§ **Work required**
Each line below that contains the word "hkind" must be copied.

§ **Exercise data**
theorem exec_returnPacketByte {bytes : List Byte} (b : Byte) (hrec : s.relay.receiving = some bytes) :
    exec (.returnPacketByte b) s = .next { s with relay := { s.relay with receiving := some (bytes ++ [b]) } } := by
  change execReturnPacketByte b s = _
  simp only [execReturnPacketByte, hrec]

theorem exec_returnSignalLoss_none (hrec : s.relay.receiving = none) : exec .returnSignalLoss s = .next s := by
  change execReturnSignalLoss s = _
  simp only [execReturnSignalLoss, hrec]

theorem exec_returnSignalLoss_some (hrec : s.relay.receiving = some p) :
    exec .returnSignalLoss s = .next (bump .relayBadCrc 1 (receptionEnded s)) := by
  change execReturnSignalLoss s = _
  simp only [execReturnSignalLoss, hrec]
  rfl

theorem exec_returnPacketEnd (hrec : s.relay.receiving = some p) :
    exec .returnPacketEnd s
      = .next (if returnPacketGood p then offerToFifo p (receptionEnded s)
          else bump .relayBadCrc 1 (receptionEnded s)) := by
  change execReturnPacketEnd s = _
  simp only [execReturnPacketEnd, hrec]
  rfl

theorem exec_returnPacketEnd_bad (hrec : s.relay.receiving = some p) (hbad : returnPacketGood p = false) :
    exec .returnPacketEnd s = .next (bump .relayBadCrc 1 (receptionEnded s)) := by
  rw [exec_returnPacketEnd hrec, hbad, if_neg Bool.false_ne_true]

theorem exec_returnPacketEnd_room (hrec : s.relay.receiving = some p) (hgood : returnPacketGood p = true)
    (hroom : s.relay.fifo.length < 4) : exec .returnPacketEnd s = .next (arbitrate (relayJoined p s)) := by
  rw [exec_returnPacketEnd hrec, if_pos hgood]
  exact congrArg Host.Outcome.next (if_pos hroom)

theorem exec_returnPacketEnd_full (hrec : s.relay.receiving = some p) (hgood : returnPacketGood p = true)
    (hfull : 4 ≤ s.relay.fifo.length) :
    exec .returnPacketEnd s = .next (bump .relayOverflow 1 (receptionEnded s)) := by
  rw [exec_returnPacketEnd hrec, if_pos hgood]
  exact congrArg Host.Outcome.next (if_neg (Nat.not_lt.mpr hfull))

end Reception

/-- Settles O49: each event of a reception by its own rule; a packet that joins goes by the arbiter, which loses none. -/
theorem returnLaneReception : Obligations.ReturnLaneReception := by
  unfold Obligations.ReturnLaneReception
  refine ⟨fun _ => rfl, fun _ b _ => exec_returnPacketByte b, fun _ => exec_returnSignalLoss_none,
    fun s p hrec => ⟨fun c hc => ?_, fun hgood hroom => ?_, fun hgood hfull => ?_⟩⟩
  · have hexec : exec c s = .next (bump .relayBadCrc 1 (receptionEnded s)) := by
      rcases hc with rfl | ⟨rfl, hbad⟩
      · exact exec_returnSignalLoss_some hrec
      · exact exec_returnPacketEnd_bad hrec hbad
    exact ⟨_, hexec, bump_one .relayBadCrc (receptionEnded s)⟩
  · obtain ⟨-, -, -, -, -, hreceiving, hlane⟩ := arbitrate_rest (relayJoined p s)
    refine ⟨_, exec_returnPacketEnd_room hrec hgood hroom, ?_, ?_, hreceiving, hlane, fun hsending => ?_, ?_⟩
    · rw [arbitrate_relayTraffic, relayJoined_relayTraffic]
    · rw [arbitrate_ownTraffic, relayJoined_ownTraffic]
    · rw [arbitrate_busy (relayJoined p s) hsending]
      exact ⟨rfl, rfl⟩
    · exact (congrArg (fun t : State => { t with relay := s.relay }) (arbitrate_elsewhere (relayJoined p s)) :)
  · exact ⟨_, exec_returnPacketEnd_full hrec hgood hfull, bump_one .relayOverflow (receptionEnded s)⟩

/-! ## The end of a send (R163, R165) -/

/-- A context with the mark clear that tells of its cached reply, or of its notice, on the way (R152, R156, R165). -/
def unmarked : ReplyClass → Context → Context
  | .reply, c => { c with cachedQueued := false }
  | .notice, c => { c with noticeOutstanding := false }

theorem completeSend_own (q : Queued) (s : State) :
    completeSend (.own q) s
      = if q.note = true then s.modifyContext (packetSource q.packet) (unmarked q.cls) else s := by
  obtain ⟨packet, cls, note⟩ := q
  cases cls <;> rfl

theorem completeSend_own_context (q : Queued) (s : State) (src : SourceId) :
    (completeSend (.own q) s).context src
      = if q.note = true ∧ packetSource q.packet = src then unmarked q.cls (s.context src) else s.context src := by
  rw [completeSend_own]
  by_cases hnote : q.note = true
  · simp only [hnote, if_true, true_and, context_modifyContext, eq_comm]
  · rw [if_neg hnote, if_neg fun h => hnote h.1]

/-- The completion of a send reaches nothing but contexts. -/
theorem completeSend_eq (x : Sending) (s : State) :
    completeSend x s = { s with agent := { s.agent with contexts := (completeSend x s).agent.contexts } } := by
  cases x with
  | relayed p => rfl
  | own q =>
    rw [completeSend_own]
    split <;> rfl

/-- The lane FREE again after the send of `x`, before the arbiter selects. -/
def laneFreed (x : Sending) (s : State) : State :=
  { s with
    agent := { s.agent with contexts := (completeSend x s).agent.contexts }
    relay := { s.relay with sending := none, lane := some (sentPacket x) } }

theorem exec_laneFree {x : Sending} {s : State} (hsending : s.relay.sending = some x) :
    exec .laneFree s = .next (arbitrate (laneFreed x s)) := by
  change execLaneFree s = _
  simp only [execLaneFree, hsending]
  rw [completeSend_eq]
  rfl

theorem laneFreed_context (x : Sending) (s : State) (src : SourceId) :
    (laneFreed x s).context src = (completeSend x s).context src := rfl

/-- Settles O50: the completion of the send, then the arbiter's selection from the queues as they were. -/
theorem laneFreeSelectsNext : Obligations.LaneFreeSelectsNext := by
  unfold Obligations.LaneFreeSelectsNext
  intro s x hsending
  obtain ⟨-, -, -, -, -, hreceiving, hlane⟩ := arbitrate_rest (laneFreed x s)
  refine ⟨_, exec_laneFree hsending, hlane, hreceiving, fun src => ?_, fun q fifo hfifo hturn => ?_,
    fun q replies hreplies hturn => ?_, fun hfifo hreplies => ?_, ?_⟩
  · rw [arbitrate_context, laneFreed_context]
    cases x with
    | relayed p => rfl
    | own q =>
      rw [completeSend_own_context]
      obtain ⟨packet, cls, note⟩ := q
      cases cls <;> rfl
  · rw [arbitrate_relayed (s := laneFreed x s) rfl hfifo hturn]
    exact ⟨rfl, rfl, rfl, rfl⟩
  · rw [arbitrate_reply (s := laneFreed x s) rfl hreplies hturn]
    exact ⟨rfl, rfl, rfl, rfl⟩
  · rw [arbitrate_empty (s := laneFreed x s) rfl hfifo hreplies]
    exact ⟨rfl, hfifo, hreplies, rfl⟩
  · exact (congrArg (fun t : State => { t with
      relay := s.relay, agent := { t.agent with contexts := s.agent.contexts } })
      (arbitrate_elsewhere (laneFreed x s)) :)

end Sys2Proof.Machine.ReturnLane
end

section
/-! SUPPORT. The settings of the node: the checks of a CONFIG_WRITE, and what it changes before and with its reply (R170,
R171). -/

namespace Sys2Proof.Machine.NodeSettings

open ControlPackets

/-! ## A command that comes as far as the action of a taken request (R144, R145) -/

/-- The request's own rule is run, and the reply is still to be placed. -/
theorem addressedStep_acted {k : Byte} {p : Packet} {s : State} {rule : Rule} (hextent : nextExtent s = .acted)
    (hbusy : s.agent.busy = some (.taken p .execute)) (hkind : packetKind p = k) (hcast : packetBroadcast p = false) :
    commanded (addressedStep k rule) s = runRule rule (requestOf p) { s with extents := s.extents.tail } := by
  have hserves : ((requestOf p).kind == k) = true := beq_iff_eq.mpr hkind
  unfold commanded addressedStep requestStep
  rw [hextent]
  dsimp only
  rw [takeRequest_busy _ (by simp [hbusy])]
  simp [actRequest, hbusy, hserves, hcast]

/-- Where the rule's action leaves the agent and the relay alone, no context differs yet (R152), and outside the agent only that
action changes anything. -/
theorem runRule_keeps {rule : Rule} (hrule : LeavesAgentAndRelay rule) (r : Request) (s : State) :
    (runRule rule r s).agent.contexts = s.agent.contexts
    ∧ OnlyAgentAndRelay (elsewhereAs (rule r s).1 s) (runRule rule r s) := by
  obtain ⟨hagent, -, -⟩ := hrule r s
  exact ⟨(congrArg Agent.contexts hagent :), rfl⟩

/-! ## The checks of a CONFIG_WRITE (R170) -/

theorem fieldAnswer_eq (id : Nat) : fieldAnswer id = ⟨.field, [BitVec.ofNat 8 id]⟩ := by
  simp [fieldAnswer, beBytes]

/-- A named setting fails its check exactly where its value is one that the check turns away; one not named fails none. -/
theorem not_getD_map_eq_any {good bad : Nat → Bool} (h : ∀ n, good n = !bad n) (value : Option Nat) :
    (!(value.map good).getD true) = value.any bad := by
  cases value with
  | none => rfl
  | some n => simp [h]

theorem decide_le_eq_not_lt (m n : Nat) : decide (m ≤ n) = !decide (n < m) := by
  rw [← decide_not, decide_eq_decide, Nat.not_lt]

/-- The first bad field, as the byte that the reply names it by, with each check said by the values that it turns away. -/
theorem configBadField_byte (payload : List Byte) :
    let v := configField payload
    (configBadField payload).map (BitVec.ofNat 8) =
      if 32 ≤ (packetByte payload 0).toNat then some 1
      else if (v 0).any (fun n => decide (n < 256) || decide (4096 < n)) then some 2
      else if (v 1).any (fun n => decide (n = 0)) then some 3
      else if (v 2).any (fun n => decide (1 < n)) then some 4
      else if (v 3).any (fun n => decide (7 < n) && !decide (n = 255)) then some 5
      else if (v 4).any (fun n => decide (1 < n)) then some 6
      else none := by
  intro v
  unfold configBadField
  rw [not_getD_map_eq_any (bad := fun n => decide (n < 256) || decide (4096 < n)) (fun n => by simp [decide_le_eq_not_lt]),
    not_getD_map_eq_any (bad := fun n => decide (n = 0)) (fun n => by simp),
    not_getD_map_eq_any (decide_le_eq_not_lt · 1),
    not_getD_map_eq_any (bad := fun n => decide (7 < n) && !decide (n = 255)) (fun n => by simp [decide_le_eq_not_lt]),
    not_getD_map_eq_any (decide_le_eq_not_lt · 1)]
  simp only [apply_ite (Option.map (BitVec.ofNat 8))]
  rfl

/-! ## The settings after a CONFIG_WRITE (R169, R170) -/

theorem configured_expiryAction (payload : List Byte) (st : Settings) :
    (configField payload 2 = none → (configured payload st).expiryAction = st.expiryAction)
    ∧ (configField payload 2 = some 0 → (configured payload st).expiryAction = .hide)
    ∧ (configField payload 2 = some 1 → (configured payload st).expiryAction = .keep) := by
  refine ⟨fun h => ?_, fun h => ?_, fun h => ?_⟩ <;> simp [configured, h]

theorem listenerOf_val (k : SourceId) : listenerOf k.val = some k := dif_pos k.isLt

§ **Solved exercise**
    (hbusy : s.agent.busy = some (.taken p .execute)) (hkind : packetKind p = k) (hcast : packetBroadcast p = false) :
  have hserves : ((requestOf p).kind == k) = true := beq_iff_eq.mpr hkind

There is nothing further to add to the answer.